Intuitionistic Fuzzy Broad Learning System: Enhancing Robustness Against Noise and Outliers

  • paper_url: http://arxiv.org/abs/2307.08713
  • repo_url: None
  • paper_authors: M. Sajid, A. K. Malik, M. Tanveer
    for: 提高 Broad Learning System (BLS) 的稳定性和有效性,应对实际数据集中噪声和异常值的问题。methods: 提出了两种改进 BLS 模型:含隐式含度的 F-BLS 模型和基于直觉含数理论的 IF-BLS 模型。两种模型都使用距离函数来评估训练点的成员度,但是 F-BLS 模型只考虑训练点与类中心的距离,而 IF-BLS 模型则考虑训练点的含度和非含度。results: 对于 44 个 UCI 数据集和 ADNI 数据集,提出的 F-BLS 和 IF-BLS 模型都显示出优于基eline 模型的总体化能力和鲁棒性。具有噪声的 UCI 数据集上,提出的方法也能够保持比较高的总体化能力和鲁棒性。
    Abstract In the realm of data classification, broad learning system (BLS) has proven to be a potent tool that utilizes a layer-by-layer feed-forward neural network. It consists of feature learning and enhancement segments, working together to extract intricate features from input data. The traditional BLS treats all samples as equally significant, which makes it less robust and less effective for real-world datasets with noises and outliers. To address this issue, we propose the fuzzy BLS (F-BLS) model, which assigns a fuzzy membership value to each training point to reduce the influence of noises and outliers. In assigning the membership value, the F-BLS model solely considers the distance from samples to the class center in the original feature space without incorporating the extent of non-belongingness to a class. We further propose a novel BLS based on intuitionistic fuzzy theory (IF-BLS). The proposed IF-BLS utilizes intuitionistic fuzzy numbers based on fuzzy membership and non-membership values to assign scores to training points in the high-dimensional feature space by using a kernel function. We evaluate the performance of proposed F-BLS and IF-BLS models on 44 UCI benchmark datasets across diverse domains. Furthermore, Gaussian noise is added to some UCI datasets to assess the robustness of the proposed F-BLS and IF-BLS models. Experimental results demonstrate superior generalization performance of the proposed F-BLS and IF-BLS models compared to baseline models, both with and without Gaussian noise. Additionally, we implement the proposed F-BLS and IF-BLS models on the Alzheimers Disease Neuroimaging Initiative (ADNI) dataset, and promising results showcase the models effectiveness in real-world applications. The proposed methods offer a promising solution to enhance the BLS frameworks ability to handle noise and outliers.
    摘要 在数据分类领域,广泛学习系统(BLS)已经证明是一种强大的工具,使用层次 feed-forward 神经网络。

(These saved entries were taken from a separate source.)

/-- One element of a ragged walk fetched (18 R323). -/
def fetchRag (s : State) (st : Nat) (x : Stream) (ages : List Nat) : State :=
  let r := x.desc
  let at1 := if x.len = 0 then rowsFrom s r x.row else some (x.row, .ok x.len)
  let c := if x.len = 0 then chargeLens s r x.row at1 else (s, 0)
  let tok := if c.2 = 0 then x.tok else c.2
  match at1 with
  | none => setS c.1 st { x with fdone := true, tok := tok }
  | some (row, .error e) =>
    setS c.1 st { x with fetched := x.fetched ++ [{ lenFault st row e with tok := tok }], fdone := true, tok := tok }
  | some (row, .ok len) =>
    let va := addrPlus (rcBase r) (row * rcStep r 1 + x.col * rcStep r 0)
    let el := readElem c.1 x va ages
    let d := if el.2.fault.isNone then chargeStream el.1 va 1 else (el.1, 0)
    let e := { el.2 with head := x.col == 0, eor := x.col + 1 == len, at3 := (row, len, x.col), tok := d.2 }
    if x.col + 1 < len then
      setS d.1 st { x with row := row, len := len, col := x.col + 1, fetched := x.fetched ++ [e], tok := tok }
    else
      let next := rowsFrom s r (row + 1)
      let g := chargeLens d.1 r (row + 1) next
      let tok' := if g.2 = 0 then tok else g.2
      let y := { x with row := row + 1, len := 0, col := 0, tok := tok' }
      match next with
      | none => setS g.1 st { y with fetched := x.fetched ++ [{ e with eow := true, tok := Nat.max e.tok g.2 }], fdone := true }
      | some (row', .error f) =>
        setS g.1 st { y with row := row', fetched := x.fetched ++ [e, { lenFault st row' f with tok := g.2 }], fdone := true }
      | some (row', .ok len') => setS g.1 st { y with row := row', len := len', fetched := x.fetched ++ [e] }

/-- One element of an unragged walk fetched (18 R319, R324). -/
def fetchPos (s : State) (st : Nat) (x : Stream) (ages : List Nat) : State :=
  let r := x.desc
  let p := x.pos + x.fetched.length
  if rcTotal r ≤ p then setS s st { x with fdone := true }
  else
    let put := fun (t : State) (e : SElem) =>
      setS t st { x with fetched := x.fetched ++ [e], fdone := decide (rcTotal r ≤ p + 1) }
    let get := fun (va : Word64) =>
      let el := readElem s x va ages
      let c := if el.2.fault.isNone then chargeStream el.1 va 1 else (el.1, 0)
      put c.1 { el.2 with tok := c.2 }
    if rcInd r then
      let src := getS s (rcIsrc r)
      match src.fetched.drop x.fetched.length with
      | [] => if src.fdone then setS s st { x with fdone := true } else s
      | i :: _ =>
        if tokWaits s i.tok then s
        else match i.fault with
        | some _ => put s i
        | none =>
          if i.bad then put s i
          else if i.v = 0xFFFFFFFF#32 then put s SElem.zero
          else if rcIlim r < i.v.toNat then put s { SElem.zero with fault := some (strCause st 4, 0) }
          else get (rcAddr r p i.v.toNat)
    else get (rcPosAddr r p)

/-- The fetch ahead of stream `st` of the current fibre makes one step (18 R316, R325). -/
def fetchStream (s : State) (st : Nat) (ages : List Nat) : State :=
  let x := getS s st
  if !x.bound || rcOut x.desc || x.fdone || decide (128 ≤ x.fetched.length) then s
  else if rcRag x.desc then fetchRag s st x ages else fetchPos s st x ages

/-- The fetch event of a stream number. -/
def fetchEv (s : State) (st : Nat) : Ev := .fetch s.cur (Fin.ofNat 4 st)
/-- After a fetch: again, and the streams that take their indices from this one. -/
def fetchMore (s : State) (st : Nat) : State :=
  let x := getS s st
  let more := x.bound && !rcOut x.desc && !x.fdone && decide (x.fetched.length < 128)
  let users := [0, 1, 2, 3].filter fun i =>
    let y := getS s i
    y.bound && rcInd y.desc && rcIsrc y.desc == st && !y.fdone && decide (y.fetched.length < 128) &&
    (decide (y.fetched.length < x.fetched.length) || x.fdone)
  let self := more && (!rcInd x.desc || decide (x.fetched.length < (getS s (rcIsrc x.desc)).fetched.length) ||
    (getS s (rcIsrc x.desc)).fdone)
  post s ((if self then [fetchEv s st] else []) ++ users.map (fetchEv s))

/-- Positions passed over in a ragged walk: where it then stands (none: the end), how many were passed. It stops before a
row whose length cannot be used. -/
def skipRag (s : State) (r : BitVec 512) : Nat → Nat × Nat × Nat → Nat → Option (Nat × Nat × Nat) × Nat
  | 0, w, _ => (some w, 0)
  | fuel + 1, (row, len, col), k =>
    if k = 0 then (some (row, len, col), 0)
    else
      match (if len = 0 then rowsFrom s r row else some (row, .ok len)) with
      | none => (none, 0)
      | some (row', .error _) => (some (row', 0, 0), 0)
      | some (row', .ok len') =>
        if col + k < len' then (some (row', len', col + k), k)
        else
          let n := len' - col
          let t := skipRag s r fuel (row' + 1, 0, 0) (k - n)
          (t.1, n + t.2)
/-- Stream queues dropped, for a save (18 R331) or a skip: the walk stands at the first unconsumed element. -/
def dropQueue (x : Stream) : Stream :=
  if !x.bound || rcOut x.desc then x
  else if rcRag x.desc then
    match x.fetched with
    | [] => x
    | e :: _ => { x with fetched := [], row := e.at3.1, len := e.at3.2.1, col := e.at3.2.2, fdone := false }
  else { x with fetched := [], fdone := decide (rcTotal x.desc ≤ x.pos) }
/-- The first n elements of a ragged walk consumed; all of them are there. -/
def takeRag (s : State) (st : Nat) (x : Stream) (n : Nat) : State :=
  let l := x.fetched.drop n
  let eod : BitVec 4 := match (x.fetched.take n).getLast? with
    | some e => (if e.eor then 1 else 0) ||| (if e.eow then 2 else 0)
    | none => x.eod
  setS s st { x with fetched := l, pos := x.pos + n, eod := eod, ended := x.fdone && l.isEmpty }
/-- A ragged walk moved k positions on by `sadv`, which fetches what follows afresh (R329): how many it moved. -/
def moveRag (s0 : State) (st k : Nat) (x0 : Stream) : State × Nat :=
  let y := dropQueue x0
  let w := skipRag s0 y.desc (rcCount y.desc 1 + 1) (y.row, y.len, y.col) k
  let stop := match w.1 with
    | none => rcCount y.desc 1
    | some (row, len, _) => if len = 0 then row else row + 1
  let c := chargeStream s0 (addrPlus (rcRlt y.desc) (4 * y.row)) (stop - y.row - (if y.len = 0 then 0 else 1))
  let s := c.1
  let x := { y with tok := if c.2 = 0 then y.tok else c.2 }
  match w.1 with
  | none => (setS s st { x with
      pos := x.pos + w.2, eod := if w.2 = 0 then x.eod else 3, ended := true, fdone := true }, w.2)
  | some (row, len, col) =>
    let fin := col = 0 && (rowsFrom s x.desc row).isNone
    (setS s st { x with
        pos := x.pos + w.2, row := row, len := len, col := col
        eod := if w.2 = 0 then x.eod else (if col = 0 then 1 else 0) ||| (if fin then 2 else 0), ended := fin, fdone := fin }, w.2)

/-- The stream moves `k` positions on, with the stream its indices come from: how many it moved (18 R324, R329). -/
def advance (s : State) (st k : Nat) : Nat → State × Nat
  | 0 => (s, 0)
  | fuel + 1 =>
    let x := getS s st
    let r := x.desc
    if rcRag r then
      if k ≤ x.fetched.length && (x.fetched.take k).all (fun e => !e.marks) then (takeRag s st x k, k)
      else moveRag s st k x
    else
      let left := rcTotal r - x.pos
      let a := if rcInd r then advance s (rcIsrc r) (Nat.min k left) fuel else (s, Nat.min k left)
      let n := a.2
      let pos := x.pos + n
      let fin := decide (rcTotal r ≤ pos) || decide (left < k) ||
        (rcInd r && ((getS a.1 (rcIsrc r)).ended || decide (n < Nat.min k left)))
      (setS a.1 st { x with
          pos := pos, fetched := x.fetched.drop n, ended := fin, fdone := decide (rcTotal r ≤ pos + (x.fetched.drop n).length)
          eod := if n = 0 then x.eod else rcEod r (pos - 1) }, n)

/-- Elements that a read of `a` lanes delivers (18 R320, R323, R324). -/
def readCount (s : State) (x : Stream) (a : Nat) : Nat :=
  let r := x.desc
  if rcRag r then Nat.min a x.fetched.length
  else
    let run := rcCount r 0 - x.pos % rcCount r 0
    let n := Nat.min a run
    if rcInd r && (getS s (rcIsrc r)).fdone then Nat.min n (getS s (rcIsrc r)).fetched.length else n

/-- The fault of the elements a read would consume: cause, lanes with that cause, address (18 R326, 12 R220). -/
def elemFault (s : State) (es : List SElem) : Option (Nat × LaneSet × Word64) :=
  match es.findSome? (·.fault) with
  | none => none
  | some (c, va) =>
    if 0x0C0 ≤ c && c < 0x100 then some (c, act s, 0)
    else some (c, setOf fun l =>
      match es.drop ((lanesOf (act s)).filter fun j => decide (j < l)).length with
      | e :: _ => inSet (act s) l && (e.fault.map (·.1)) == some c
      | [] => false, va)

/-- A read of an input stream (18 R320, R323, R324, R326): the state after, the row, the lanes that got an element. -/
def readStream (s : State) (st : Nat) : R (State × Row × LaneSet) := do
  let x := getS s st
  need s x.bound (strCause st 0)
  need s x.captor.isNone (strCause st 4)
  need s (!rcOut x.desc) (strCause st 2)
  need s (!x.ended) (strCause st 1)
  let a := laneCount (act s)
  let n := readCount s x a
  ready (if rcRag x.desc then decide (a ≤ x.fetched.length) || (x.fdone && !tokWaits s x.tok) else decide (n ≤ x.fetched.length))
  let es := x.fetched.take n
  ready (es.all fun e => !tokWaits s e.tok)
  match elemFault s es with
  | some (c, lanes, va) => .error (.fault c lanes va)
  | none =>
    let got := lowLanes (act s) n
    clean s (setOf fun l => inSet got l &&
      (es.getD ((lanesOf (act s)).filter fun j => decide (j < l)).length SElem.zero).bad)
    let row := dealRow (act s) (es.map (·.v)) 0
    let t := (advance s st n 4).1
    let t1 := if n = 0 then setS t st { getS t st with ended := true } else t
    let heads := dealRow (act s) (es.map fun e => if e.head then 1#32 else 0#32) 1#32
    let t2 := if rcRag x.desc then writeM t1 (rcMdst x.desc) (setOf fun l => lane heads l == 1#32) else t1
    let evs := fetchEv t2 st :: (if rcInd x.desc then [fetchEv t2 (rcIsrc x.desc)] else [])
    return (post t2 evs, row, got)
/-- Elements that carry a fault are fetched again, as by the group that `tret` issues again (10 R181, 18 R326). -/
def refetch (s : State) : State :=
  let one := fun (t : State) (i : Nat) =>
    let x := getS t i
    match x.fetched.findIdx? (fun e => e.fault.isSome) with
    | none => t
    | some n =>
      let y := if rcRag x.desc then
          let d := dropQueue { x with fetched := x.fetched.drop n }
          { d with fetched := x.fetched.take n }
        else { x with fetched := x.fetched.take n, fdone := false }
      postNew (setS t i y) [fetchEv t i]
  [0, 1, 2, 3].foldl one s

它包括特征学习和提升段,共同提取输入数据中细腻的特征。传统的 BLS 对所有样本都视为一样重要,这使得它在真实世界的数据集中 less robust 和 less effective。为解决这个问题,我们提出了模糊 BLS(F-BLS)模型,它将对each training point 分配模糊会员价值,以降低噪声和异常值的影响。在分配会员价值时,F-BLS 模型只考虑样本与类中心的距离在原始特征空间中,不考虑类外的非属性程度。我们还提出了基于INTUITIONISTIC FUZZY理论(IF-BLS)的新模型。该模型使用INTUITIONISTIC FUZZY数字,基于模糊会员价值和非会员价值来对训练点进行分配分数。我们对44个 UCI benchmark 数据集进行了评估,并在一些 UCI 数据集上添加了高斯噪声,以评估我们提出的 F-BLS 和 IF-BLS 模型的Robustness。实验结果表明我们的提出的 F-BLS 和 IF-BLS 模型在对比基eline模型时表现出优化的总体化能力,同时在噪声和异常值存在的情况下也有优异的表现。此外,我们在ADNI 数据集上实现了我们的 F-BLS 和 IF-BLS 模型,并得到了有 promise 的结果,这表明我们的方法在真实世界应用中具有潜在的价值。我们的方法可以增强 BLS 框架对噪声和异常值的处理能力。

Gradient-free training of neural ODEs for system identification and control using ensemble Kalman inversion

  • paper_url: http://arxiv.org/abs/2307.07882
  • repo_url: https://gitlab.com/computationalscience/eki-neural-ode
  • paper_authors: Lucas Böttcher
  • for: solves inverse problems within a Bayesian framework for system identification and optimal control tasks
  • methods: Ensemble Kalman inversion (EKI), a sequential Monte Carlo method that is gradient-free and only requires forward passes to evaluate artificial neural networks
  • results: EKI is an efficient method for training neural ODEs, with competitive runtime and solution quality compared to commonly used gradient-based optimizers.
    Abstract Ensemble Kalman inversion (EKI) is a sequential Monte Carlo method used to solve inverse problems within a Bayesian framework. Unlike backpropagation, EKI is a gradient-free optimization method that only necessitates the evaluation of artificial neural networks in forward passes. In this study, we examine the effectiveness of EKI in training neural ordinary differential equations (neural ODEs) for system identification and control tasks. To apply EKI to optimal control problems, we formulate inverse problems that incorporate a Tikhonov-type regularization term. Our numerical results demonstrate that EKI is an efficient method for training neural ODEs in system identification and optimal control problems, with runtime and quality of solutions that are competitive with commonly used gradient-based optimizers.
    摘要

Graph Embedded Intuitionistic Fuzzy RVFL for Class Imbalance Learning

  • paper_url: http://arxiv.org/abs/2307.07881
  • repo_url: None
  • paper_authors: M. A. Ganaie, M. Sajid, A. K. Malik, M. Tanveer
  • for: 该论文目的是解决机器学习领域中的类异常学习问题,即处理含有少量样本的训练集时,模型往往受到类别偏好的影响,导致少量类型的样本被排除。
  • methods: 该论文提出了一种基于图像函数链(RVFL)网络的新型分类模型,称为图像函数链 intuitionistic 瑞利(GE-IFRVFL)模型。该模型利用图像函数来提取数据集中的含义丰富信息,并使用 Intuitionistic 瑞利集来处理数据中的不确定性和不准确性。
  • results: 该论文在多个 benchmark 不均衡数据集上进行了实验,结果表明,与传统 RVFL 网络相比,GE-IFRVFL 模型在处理不均衡数据集时表现出了明显的优势。此外,该论文还应用了该模型在 ADNI 数据集上,并取得了良好的结果,证明该模型在实际应用中也具有出色的表现。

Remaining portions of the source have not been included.